* _Exercise instructions_
All lines of the material below that include the string "accepted" are to be copied.

##### Task input

-- ==== Sys2Proof/Tests/Slice0.lean ====
section
/-! SUPPORT. The model's own tests: the WellFormed smoke, every constructor decoded from the word written out in the
spec's binary column, single steps of 95_test_vectors.md (at most two an instruction), and for each statement with
hypotheses a state and operands that meet them together. -/

namespace Sys2Proof.Tests

open Sys2Proof.Machine Sys2Proof.Rules

/-! ### WellFormed -/

/-- 30_encoding.md R57: pairs no row has are refused, Indirect(None) and a store with Immediate among them. -/
theorem test_wellFormed_refuses_pairs :
    Form.wellFormed ⟨.sta, .immediate⟩ (.byte 0) = false ∧ Form.wellFormed ⟨.ldx, .zeroPage .x⟩ (.byte 0) = false ∧
    Form.wellFormed ⟨.lda, .zeroPage .y⟩ (.byte 0) = false ∧ Form.wellFormed ⟨.lda, .indirect .none⟩ (.byte 0) = false ∧
    Form.wellFormed ⟨.ldx, .indirect .y⟩ (.byte 0) = false ∧ Form.wellFormed ⟨.sty, .absolute .x⟩ (.word 0) = false ∧
    Form.wellFormed ⟨.stx, .absolute .y⟩ (.word 0) = false ∧ Form.wellFormed ⟨.lda, .implied⟩ .none = false ∧
    Form.wellFormed ⟨.tax, .absolute .none⟩ (.word 0) = false ∧ Form.wellFormed ⟨.stx, .zeroPage .x⟩ (.byte 0) = false := by
  decide

/-- 30_encoding.md R57: an operand that is not the mode's is refused. -/
theorem test_wellFormed_refuses_operands :
    Form.wellFormed ⟨.lda, .immediate⟩ .none = false ∧ Form.wellFormed ⟨.lda, .immediate⟩ (.word 0) = false ∧
    Form.wellFormed ⟨.lda, .zeroPage .none⟩ (.word 0) = false ∧ Form.wellFormed ⟨.sta, .absolute .x⟩ (.byte 0) = false ∧
    Form.wellFormed ⟨.sta, .indirect .x⟩ .none = false ∧ Form.wellFormed ⟨.tax, .implied⟩ (.byte 0) = false := by
  decide

/-- Each check also lets something through. -/
theorem test_wellFormed_accepts :
    Form.wellFormed ⟨.lda, .immediate⟩ (.byte 0) = true ∧ Form.wellFormed ⟨.ldx, .zeroPage .y⟩ (.byte 0xFF) = true ∧
    Form.wellFormed ⟨.sta, .absolute .x⟩ (.word 0xFFFF) = true ∧ Form.wellFormed ⟨.tax, .implied⟩ .none = true ∧
    Instr.wellFormed (.staIndirectY 0xFF) = true := by decide

/-! ### Decoding, from the binary column of 30_encoding.md R53 and the operand order of R51 -/

theorem test_decode_lda :
    decode [0b10101001, 0x42] = .instr (.ldaImmediate 0x42) [] ∧ decode [0b10100101, 0x10] = .instr (.ldaZeroPage 0x10) [] ∧
    decode [0b10110101, 0xFF] = .instr (.ldaZeroPageX 0xFF) [] ∧
    decode [0b10101101, 0x34, 0x12] = .instr (.ldaAbsolute 0x1234) [] ∧
    decode [0b10111101, 0xFF, 0x12] = .instr (.ldaAbsoluteX 0x12FF) [] ∧
    decode [0b10111001, 0x00, 0x12] = .instr (.ldaAbsoluteY 0x1200) [] ∧
    decode [0b10100001, 0x20] = .instr (.ldaIndirectX 0x20) [] ∧
    decode [0b10110001, 0x20] = .instr (.ldaIndirectY 0x20) [] := by decide

theorem test_decode_ldx :
    decode [0b10100010, 0x80] = .instr (.ldxImmediate 0x80) [] ∧ decode [0b10100110, 0x10] = .instr (.ldxZeroPage 0x10) [] ∧
    decode [0b10110110, 0xFF] = .instr (.ldxZeroPageY 0xFF) [] ∧
    decode [0b10101110, 0x34, 0x12] = .instr (.ldxAbsolute 0x1234) [] ∧
    decode [0b10111110, 0xFF, 0x12] = .instr (.ldxAbsoluteY 0x12FF) [] := by decide

theorem test_decode_ldy :
    decode [0b10100000, 0x80] = .instr (.ldyImmediate 0x80) [] ∧ decode [0b10100100, 0x10] = .instr (.ldyZeroPage 0x10) [] ∧
    decode [0b10110100, 0xFF] = .instr (.ldyZeroPageX 0xFF) [] ∧
    decode [0b10101100, 0x34, 0x12] = .instr (.ldyAbsolute 0x1234) [] ∧
    decode [0b10111100, 0xFF, 0x12] = .instr (.ldyAbsoluteX 0x12FF) [] := by decide

theorem test_decode_sta :
    decode [0b10000101, 0x10] = .instr (.staZeroPage 0x10) [] ∧ decode [0b10010101, 0xFF] = .instr (.staZeroPageX 0xFF) [] ∧
    decode [0b10001101, 0x34, 0x12] = .instr (.staAbsolute 0x1234) [] ∧
    decode [0b10011101, 0xFF, 0x12] = .instr (.staAbsoluteX 0x12FF) [] ∧
    decode [0b10011001, 0x00, 0x12] = .instr (.staAbsoluteY 0x1200) [] ∧
    decode [0b10000001, 0x20] = .instr (.staIndirectX 0x20) [] ∧
    decode [0b10010001, 0x20] = .instr (.staIndirectY 0x20) [] := by decide
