-- ==== Sys2Proof/Machine/KeyedDigest.lean ====
section
/-! DEFINITION. The KeyedDigest unit (spec/41_keyed_digest.md): the command KD_START, the two responses of the hash engine
that the KD sequencer accepts, and what the unit computes. -/

namespace Sys2Proof.Machine

/-- `S1 = BUF.KEY[0..32) ‖ BUF.MSG[0..MLEN)` (R34, R100). -/
def State.s1 (s : State) : ByteString := s.key ++ s.msg s.kdMlen.toNat

/-- `S2 = BUF.KEY[0..32) ‖ H1` (R34, R102). -/
def State.s2 (s : State) : ByteString := s.key ++ s.h1.toList

/-- `KD(k, m) = Hash(k ‖ Hash(k ‖ m))` (R107). -/
def keyedDigest (k m : ByteString) : Bytes32 := Config.hash (k ++ (Config.hash (k ++ m)).toList)

/-- Step 4 of KD_START (R100): the first hash request goes out. -/
def State.startDigest (s : State) : State := ((s.issue s.s1).setKdState .wait1).setBusy true

/-- An accepted KD_START (R97): clear DONE and ERR, check the message length, check the key length, start. -/
def State.acceptStart (s : State) : State :=
  let s := (s.setDone false).setErr 0
  if Config.maxMessageSize < s.kdMlen.toNat then s.raise .lengthExceeded
  else if s.kdKlen.toNat ≠ Config.keySize then s.raise .invalidKeyLength
  else s.startDigest

/-- KD_START (R96): discarded with WIGN set while BUSY, else accepted. -/
def execKdStart (s : State) : Host.Outcome State Fault Refusal := .next (s.unlessLocked s.acceptStart)

/-- The first response (R102): H1 takes it and the second request goes out. -/
def State.firstResponse (s : State) (d : Bytes32) : State :=
  let s := s.setH1 d
  (s.issue s.s2).setKdState .wait2

/-- The second response (R103): all 32 bytes of DIGEST, no request outstanding, BUSY 0 and DONE 1, in one step. -/
def State.secondResponse (s : State) (d : Bytes32) : State :=
  ((((s.setMem (s.mem.writeBytes digestBase d.toList)).setPend none).setKdState .idle).setBusy false).setDone true

/-- The KD sequencer meets `HashRsp(d)` (R102, R103); one that arrives while KD_STATE is IDLE is ignored (R106). -/
def State.hashResponse (s : State) (d : Bytes32) : State :=
  match s.kdState with
  | .idle => s
  | .wait1 => s.firstResponse d
  | .wait2 => s.secondResponse d

/-- The hash engine's one step (R105): it answers the outstanding request, and delivers nothing when there is none. -/
def State.engineStep (s : State) : State :=
  match s.pend with
  | none => s
  | some m => s.hashResponse (Config.hash m)

/-- The answer to an abandoned request (R106, R141): ignored when no request is outstanding; when one is, the platform has
broken its reset duty and the spec stops there (93_implementation_defined.md U12). -/
def takeLateResponse (_d : Bytes32) (s : State) : Host.Outcome State Fault Refusal :=
  match s.pend with
  | none => .next s
  | some _ => .refused .platformBrokeResetDuty

end Sys2Proof.Machine
end

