-- ==== Sys2Proof/Laws/PerInstr.lean ====
section
/-! SUPPORT. The statement about the instructions as syntax that the host splits by constructor: the word of every
instruction is a well-formed command word (spec/30_encoding.md R71 to R74). -/

namespace Sys2Proof.Laws.EncodingLegal

/-- The word of the instruction is one of the 260 legal words. -/
def Statement (i : Instr) : Prop := commandWellFormed (encode i) = true

theorem nop : Statement .nop := by unfold Statement; decide

theorem crcInit : Statement .crcInit := by unfold Statement; decide

theorem crcByte (b : Byte) : Statement (.crcByte b) := by unfold Statement; revert b; decide

theorem kdStart : Statement .kdStart := by unfold Statement; decide

theorem statClr : Statement .statClr := by unfold Statement; decide

end Sys2Proof.Laws.EncodingLegal
end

##########

* _Task answer_
/-- An accepted KD_START (R97): clear DONE and ERR, check the message length, check the key length, start. -/
/-- KD_START (R96): discarded with WIGN set while BUSY, else accepted. -/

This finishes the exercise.